**Exercise**: Return the data below exactly, stopping after the line with "def exec (i".

-.-.-

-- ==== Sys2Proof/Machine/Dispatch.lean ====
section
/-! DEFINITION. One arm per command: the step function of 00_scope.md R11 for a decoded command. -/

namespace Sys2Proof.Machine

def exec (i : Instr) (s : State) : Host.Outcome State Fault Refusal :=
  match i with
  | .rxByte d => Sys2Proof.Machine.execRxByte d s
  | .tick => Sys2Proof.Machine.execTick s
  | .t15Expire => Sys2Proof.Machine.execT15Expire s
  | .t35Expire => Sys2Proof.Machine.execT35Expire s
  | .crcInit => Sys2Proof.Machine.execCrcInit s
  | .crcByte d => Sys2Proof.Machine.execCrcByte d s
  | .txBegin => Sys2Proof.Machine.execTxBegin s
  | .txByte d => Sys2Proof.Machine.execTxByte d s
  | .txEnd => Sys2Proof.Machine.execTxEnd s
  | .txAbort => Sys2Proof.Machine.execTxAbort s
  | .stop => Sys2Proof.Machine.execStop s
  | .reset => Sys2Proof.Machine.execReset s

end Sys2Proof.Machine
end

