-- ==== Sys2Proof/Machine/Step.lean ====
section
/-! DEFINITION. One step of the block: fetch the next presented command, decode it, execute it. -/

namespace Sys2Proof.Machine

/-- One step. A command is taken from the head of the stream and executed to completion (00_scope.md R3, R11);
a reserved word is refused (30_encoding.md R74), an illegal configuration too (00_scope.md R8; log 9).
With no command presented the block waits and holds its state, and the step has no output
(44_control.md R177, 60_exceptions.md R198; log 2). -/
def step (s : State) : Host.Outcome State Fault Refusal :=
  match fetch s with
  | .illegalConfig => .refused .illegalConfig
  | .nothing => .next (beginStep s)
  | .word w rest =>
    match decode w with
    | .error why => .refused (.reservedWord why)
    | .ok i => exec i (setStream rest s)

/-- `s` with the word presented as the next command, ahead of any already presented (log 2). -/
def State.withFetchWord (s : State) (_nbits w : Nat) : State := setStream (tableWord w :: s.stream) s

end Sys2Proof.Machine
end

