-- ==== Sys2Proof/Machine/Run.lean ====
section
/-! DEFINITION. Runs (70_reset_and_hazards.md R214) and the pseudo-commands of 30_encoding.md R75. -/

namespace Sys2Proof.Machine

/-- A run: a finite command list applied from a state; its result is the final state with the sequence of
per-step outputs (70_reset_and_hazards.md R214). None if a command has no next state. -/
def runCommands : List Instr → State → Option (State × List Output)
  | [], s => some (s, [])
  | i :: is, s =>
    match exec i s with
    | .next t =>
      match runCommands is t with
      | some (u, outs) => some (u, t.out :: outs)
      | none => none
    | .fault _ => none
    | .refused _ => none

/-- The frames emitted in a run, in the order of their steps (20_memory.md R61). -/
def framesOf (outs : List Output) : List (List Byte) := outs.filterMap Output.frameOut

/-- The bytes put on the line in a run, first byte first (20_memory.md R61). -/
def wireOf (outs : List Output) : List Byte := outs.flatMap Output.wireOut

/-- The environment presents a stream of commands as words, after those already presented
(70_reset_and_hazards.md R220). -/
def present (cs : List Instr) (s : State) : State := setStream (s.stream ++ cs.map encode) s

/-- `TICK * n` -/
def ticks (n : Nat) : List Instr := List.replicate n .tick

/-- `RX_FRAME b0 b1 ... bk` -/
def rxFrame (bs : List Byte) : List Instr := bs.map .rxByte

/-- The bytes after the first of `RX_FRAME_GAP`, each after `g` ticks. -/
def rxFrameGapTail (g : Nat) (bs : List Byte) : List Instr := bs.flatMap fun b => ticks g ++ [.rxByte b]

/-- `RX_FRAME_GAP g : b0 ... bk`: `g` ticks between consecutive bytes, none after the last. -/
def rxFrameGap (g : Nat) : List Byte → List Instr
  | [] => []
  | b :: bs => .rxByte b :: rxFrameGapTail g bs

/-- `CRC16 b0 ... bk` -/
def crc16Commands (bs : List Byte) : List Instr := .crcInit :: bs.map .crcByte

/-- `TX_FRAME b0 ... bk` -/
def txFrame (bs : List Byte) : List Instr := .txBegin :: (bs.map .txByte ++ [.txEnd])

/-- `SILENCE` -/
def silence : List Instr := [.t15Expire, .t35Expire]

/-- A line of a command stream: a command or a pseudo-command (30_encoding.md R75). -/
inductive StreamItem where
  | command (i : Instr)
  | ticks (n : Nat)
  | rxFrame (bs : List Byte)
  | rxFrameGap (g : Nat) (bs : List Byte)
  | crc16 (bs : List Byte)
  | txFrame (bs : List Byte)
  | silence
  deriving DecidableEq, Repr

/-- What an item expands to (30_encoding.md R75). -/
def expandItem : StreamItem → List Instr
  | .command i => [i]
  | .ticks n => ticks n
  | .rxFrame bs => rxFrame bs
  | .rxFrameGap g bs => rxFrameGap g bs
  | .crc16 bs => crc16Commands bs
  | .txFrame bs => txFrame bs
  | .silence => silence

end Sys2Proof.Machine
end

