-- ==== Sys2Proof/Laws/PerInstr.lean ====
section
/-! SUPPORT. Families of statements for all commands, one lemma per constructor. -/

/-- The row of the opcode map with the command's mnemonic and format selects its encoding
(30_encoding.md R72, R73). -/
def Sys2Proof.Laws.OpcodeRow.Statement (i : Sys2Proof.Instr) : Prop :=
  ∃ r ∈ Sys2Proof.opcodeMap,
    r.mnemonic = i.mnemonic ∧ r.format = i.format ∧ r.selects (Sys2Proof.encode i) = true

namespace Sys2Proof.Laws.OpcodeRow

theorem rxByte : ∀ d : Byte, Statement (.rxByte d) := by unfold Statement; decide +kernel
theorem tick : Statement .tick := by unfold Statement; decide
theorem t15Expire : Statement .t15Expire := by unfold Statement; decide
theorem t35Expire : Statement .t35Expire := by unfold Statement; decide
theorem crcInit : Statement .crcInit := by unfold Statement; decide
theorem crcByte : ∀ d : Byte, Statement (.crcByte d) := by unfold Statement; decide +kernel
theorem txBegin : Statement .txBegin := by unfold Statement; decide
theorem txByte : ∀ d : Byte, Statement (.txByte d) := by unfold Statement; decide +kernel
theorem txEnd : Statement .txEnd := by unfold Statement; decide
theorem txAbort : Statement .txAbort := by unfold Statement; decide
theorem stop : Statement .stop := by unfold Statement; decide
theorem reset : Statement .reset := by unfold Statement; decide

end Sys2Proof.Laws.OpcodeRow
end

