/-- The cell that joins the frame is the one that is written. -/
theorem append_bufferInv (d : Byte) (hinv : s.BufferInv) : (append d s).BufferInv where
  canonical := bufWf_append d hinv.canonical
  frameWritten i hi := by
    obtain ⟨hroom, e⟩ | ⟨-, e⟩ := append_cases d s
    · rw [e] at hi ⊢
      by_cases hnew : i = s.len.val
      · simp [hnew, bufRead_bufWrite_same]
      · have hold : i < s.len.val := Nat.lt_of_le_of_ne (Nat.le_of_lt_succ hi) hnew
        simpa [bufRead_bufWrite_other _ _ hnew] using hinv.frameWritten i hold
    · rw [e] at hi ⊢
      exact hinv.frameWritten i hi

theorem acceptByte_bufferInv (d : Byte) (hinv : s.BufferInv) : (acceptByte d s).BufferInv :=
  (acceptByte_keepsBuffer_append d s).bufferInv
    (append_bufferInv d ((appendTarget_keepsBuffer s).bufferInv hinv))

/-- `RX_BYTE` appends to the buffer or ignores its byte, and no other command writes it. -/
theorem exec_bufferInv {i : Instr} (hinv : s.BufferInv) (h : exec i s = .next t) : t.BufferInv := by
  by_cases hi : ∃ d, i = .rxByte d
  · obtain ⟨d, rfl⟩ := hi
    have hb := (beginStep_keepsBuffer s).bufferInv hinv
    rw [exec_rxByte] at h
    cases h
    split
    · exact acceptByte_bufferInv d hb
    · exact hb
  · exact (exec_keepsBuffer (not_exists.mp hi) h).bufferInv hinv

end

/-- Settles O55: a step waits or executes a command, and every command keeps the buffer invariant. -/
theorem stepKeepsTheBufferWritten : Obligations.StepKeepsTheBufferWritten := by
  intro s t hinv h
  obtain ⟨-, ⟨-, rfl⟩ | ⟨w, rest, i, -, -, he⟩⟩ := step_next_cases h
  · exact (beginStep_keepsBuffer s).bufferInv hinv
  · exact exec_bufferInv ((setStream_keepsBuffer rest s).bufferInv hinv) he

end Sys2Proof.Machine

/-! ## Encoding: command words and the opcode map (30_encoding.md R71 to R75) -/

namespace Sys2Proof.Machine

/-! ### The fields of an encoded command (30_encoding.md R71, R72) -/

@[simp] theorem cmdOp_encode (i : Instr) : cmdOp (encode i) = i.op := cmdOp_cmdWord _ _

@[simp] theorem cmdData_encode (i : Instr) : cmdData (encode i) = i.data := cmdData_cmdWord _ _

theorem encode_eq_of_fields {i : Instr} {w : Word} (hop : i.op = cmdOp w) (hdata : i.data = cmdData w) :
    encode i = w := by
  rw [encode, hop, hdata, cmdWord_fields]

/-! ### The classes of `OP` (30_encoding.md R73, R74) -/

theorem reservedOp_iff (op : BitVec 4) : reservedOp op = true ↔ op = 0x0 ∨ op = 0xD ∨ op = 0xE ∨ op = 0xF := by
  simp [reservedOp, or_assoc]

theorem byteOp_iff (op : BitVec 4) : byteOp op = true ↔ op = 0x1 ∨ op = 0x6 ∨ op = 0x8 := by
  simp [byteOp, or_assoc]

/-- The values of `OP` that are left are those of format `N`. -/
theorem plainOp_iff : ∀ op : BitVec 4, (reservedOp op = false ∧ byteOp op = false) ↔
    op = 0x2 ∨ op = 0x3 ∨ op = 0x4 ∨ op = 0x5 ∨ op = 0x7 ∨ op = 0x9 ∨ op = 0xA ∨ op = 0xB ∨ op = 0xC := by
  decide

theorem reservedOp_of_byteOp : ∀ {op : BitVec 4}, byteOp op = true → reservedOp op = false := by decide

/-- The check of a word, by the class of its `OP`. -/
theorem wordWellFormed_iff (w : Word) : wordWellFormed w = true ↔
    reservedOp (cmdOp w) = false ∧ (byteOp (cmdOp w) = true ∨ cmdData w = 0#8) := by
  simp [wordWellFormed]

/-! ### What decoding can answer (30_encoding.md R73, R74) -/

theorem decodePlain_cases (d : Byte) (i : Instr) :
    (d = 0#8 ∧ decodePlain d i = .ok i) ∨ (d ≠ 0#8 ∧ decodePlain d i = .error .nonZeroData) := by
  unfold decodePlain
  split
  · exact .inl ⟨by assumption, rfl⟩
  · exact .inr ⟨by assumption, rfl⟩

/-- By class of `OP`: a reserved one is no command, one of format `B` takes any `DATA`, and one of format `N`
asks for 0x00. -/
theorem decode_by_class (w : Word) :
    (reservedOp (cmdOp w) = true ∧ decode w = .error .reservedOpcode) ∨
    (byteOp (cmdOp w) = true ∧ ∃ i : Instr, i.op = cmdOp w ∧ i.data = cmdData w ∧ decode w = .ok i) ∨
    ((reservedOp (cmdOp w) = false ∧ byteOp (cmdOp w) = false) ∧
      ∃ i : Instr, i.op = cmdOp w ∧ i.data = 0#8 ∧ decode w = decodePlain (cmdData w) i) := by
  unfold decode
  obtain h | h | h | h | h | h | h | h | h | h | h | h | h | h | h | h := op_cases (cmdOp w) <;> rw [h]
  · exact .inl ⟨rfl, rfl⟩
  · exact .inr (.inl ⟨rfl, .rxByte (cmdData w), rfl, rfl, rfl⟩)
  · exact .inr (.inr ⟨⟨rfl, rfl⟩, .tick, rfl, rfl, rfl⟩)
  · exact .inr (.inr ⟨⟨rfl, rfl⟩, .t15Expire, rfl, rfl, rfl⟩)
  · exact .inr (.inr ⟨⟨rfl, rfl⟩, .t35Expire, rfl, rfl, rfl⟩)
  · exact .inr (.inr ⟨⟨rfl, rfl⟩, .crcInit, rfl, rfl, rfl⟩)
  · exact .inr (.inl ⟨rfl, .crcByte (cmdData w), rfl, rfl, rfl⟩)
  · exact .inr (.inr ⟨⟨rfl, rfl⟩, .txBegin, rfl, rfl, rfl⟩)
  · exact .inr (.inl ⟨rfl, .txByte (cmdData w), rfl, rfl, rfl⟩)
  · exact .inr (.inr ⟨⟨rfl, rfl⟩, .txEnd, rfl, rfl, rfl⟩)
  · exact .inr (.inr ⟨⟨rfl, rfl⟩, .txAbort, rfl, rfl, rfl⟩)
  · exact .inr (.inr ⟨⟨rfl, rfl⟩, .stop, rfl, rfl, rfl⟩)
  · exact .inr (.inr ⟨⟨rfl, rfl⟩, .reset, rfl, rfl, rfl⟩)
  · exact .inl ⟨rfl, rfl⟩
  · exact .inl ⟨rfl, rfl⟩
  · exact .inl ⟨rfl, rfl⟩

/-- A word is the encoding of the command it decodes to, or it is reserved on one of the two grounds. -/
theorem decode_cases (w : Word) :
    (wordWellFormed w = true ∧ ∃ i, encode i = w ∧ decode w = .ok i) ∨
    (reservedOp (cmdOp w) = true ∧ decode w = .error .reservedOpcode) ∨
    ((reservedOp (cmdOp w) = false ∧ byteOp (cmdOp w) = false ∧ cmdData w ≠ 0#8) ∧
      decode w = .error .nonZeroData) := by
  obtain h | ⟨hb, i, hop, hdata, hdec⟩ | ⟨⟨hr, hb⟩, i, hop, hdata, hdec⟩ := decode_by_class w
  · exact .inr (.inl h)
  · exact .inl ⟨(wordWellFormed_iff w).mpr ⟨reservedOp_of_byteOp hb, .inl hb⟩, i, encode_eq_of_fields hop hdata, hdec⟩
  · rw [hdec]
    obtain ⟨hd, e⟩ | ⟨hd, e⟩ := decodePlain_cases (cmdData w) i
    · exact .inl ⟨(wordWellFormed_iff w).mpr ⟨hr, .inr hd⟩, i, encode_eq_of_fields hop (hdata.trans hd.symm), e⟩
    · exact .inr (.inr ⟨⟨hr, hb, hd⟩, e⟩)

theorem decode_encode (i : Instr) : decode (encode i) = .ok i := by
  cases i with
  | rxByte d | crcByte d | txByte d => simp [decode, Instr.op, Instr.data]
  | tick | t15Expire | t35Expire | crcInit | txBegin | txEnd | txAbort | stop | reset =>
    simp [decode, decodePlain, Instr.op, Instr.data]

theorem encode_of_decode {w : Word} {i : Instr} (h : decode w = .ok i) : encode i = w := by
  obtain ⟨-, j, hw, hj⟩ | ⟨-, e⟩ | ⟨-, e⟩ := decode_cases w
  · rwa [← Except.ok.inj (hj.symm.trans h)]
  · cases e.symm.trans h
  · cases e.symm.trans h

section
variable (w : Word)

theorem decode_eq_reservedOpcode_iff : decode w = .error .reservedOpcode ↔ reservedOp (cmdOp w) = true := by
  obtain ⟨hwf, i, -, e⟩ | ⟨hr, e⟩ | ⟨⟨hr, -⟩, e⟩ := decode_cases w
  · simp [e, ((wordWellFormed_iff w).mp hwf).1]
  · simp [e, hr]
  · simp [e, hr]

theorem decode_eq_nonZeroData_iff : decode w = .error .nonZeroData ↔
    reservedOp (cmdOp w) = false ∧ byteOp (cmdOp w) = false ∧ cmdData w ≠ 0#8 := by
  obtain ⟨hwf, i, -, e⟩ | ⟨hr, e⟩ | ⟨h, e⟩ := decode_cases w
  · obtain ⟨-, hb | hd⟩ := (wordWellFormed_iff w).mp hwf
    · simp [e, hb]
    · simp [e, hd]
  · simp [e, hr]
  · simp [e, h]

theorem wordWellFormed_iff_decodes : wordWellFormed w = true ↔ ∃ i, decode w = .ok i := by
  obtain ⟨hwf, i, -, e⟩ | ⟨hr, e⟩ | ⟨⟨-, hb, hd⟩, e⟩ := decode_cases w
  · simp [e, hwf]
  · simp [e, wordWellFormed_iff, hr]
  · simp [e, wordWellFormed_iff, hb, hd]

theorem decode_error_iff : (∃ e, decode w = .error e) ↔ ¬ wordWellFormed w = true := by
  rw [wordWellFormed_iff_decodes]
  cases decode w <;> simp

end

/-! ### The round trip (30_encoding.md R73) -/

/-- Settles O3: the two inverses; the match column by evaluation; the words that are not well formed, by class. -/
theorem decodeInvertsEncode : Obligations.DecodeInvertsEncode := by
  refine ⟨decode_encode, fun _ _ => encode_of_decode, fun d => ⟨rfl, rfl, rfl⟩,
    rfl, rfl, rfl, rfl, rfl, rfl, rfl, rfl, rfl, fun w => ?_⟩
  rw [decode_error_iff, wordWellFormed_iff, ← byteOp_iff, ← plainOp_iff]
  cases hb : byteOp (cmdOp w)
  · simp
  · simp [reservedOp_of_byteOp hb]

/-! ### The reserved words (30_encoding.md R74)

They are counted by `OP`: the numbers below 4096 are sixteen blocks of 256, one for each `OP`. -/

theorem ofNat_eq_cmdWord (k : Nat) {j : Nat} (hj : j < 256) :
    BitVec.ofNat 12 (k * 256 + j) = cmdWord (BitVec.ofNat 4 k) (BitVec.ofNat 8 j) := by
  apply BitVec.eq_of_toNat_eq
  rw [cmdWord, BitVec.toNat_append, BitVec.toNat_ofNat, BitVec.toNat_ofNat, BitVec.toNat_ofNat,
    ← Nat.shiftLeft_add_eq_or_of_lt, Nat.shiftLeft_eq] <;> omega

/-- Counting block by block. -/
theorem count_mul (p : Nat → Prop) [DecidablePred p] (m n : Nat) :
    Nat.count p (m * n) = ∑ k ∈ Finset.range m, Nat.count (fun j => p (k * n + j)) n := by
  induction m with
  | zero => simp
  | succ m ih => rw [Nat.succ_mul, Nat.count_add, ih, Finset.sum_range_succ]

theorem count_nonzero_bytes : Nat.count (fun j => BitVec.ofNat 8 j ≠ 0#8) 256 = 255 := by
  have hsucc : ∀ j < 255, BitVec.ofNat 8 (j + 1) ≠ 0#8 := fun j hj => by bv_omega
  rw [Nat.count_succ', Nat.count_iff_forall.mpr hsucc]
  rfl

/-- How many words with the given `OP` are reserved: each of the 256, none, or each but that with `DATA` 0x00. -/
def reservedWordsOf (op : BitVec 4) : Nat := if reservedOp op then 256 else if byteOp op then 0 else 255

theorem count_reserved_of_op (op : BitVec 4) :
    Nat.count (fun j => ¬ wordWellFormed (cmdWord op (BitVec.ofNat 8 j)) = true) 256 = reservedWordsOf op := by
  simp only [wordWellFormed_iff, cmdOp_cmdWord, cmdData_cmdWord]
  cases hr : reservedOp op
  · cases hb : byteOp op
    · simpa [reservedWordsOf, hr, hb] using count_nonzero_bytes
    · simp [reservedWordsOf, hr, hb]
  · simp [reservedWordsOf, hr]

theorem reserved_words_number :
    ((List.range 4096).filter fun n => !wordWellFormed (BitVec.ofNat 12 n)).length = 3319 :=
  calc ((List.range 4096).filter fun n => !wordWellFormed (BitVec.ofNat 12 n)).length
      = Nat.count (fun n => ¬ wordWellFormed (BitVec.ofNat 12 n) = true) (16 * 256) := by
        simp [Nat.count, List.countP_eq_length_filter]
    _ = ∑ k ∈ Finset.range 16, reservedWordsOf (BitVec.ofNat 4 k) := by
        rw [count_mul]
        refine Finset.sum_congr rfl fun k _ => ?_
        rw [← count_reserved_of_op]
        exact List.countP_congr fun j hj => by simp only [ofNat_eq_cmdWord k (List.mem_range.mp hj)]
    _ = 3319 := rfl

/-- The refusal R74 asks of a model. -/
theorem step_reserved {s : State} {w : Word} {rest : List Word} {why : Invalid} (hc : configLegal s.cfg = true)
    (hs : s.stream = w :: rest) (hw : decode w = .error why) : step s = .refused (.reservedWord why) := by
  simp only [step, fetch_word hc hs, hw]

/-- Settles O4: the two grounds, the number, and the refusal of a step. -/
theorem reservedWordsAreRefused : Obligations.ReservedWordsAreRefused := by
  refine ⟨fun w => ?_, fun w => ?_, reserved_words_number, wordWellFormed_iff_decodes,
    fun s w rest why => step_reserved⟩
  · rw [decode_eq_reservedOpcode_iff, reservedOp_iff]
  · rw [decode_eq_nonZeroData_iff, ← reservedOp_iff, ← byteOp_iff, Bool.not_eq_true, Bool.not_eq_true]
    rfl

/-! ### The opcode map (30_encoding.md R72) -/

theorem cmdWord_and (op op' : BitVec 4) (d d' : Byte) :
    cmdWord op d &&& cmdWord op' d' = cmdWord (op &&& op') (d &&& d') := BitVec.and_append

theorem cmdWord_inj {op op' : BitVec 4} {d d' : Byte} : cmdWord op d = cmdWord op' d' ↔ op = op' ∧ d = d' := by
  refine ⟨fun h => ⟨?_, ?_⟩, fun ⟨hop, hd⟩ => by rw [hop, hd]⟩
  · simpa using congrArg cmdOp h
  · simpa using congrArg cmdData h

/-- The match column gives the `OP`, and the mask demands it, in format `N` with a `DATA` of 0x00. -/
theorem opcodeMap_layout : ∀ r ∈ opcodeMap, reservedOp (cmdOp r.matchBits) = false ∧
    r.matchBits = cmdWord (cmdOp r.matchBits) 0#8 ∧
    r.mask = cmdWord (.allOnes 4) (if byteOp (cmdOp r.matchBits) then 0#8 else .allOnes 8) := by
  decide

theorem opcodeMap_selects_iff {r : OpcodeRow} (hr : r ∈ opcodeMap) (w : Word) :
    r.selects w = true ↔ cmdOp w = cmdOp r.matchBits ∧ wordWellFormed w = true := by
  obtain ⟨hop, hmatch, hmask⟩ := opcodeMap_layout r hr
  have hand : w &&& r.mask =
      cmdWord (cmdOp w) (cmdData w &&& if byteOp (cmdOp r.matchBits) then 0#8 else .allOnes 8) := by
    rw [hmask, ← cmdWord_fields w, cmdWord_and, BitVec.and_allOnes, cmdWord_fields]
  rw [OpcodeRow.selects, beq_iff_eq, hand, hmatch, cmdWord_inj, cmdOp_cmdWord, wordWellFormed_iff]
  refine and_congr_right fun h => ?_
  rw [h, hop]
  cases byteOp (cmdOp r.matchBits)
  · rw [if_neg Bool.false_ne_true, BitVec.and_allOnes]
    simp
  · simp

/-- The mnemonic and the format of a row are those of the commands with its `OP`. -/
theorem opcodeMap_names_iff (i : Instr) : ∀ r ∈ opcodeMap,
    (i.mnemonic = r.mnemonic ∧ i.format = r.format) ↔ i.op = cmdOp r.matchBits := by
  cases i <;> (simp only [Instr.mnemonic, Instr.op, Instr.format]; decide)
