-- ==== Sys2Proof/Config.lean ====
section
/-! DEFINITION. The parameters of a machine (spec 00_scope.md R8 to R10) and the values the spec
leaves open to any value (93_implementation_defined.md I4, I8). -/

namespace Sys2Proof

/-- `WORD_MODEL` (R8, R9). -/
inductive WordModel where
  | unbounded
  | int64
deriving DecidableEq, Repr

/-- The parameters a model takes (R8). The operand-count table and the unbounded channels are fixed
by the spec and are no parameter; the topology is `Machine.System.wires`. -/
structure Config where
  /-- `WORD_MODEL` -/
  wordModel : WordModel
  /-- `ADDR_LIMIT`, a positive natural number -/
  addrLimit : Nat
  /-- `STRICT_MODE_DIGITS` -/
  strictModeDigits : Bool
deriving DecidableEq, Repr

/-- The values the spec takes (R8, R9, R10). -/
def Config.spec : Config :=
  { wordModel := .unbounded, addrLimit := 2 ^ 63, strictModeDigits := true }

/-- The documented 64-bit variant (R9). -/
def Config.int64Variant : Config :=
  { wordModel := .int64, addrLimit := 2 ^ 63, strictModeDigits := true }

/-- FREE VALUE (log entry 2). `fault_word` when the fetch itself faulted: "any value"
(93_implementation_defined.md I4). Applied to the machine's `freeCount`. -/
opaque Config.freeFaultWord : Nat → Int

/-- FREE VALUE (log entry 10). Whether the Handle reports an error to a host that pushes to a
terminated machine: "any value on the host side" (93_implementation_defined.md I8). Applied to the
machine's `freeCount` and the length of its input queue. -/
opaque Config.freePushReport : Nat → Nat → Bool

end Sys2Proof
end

-.-.-

**Answer section**:
-- ==== Sys2Proof/Machine/Dispatch.lean ====
section
/-! DEFINITION. One arm per command: the step function of 00_scope.md R11 for a decoded command. -/

namespace Sys2Proof.Machine

def exec (i : Instr) (s : State) : Host.Outcome State Fault Refusal :=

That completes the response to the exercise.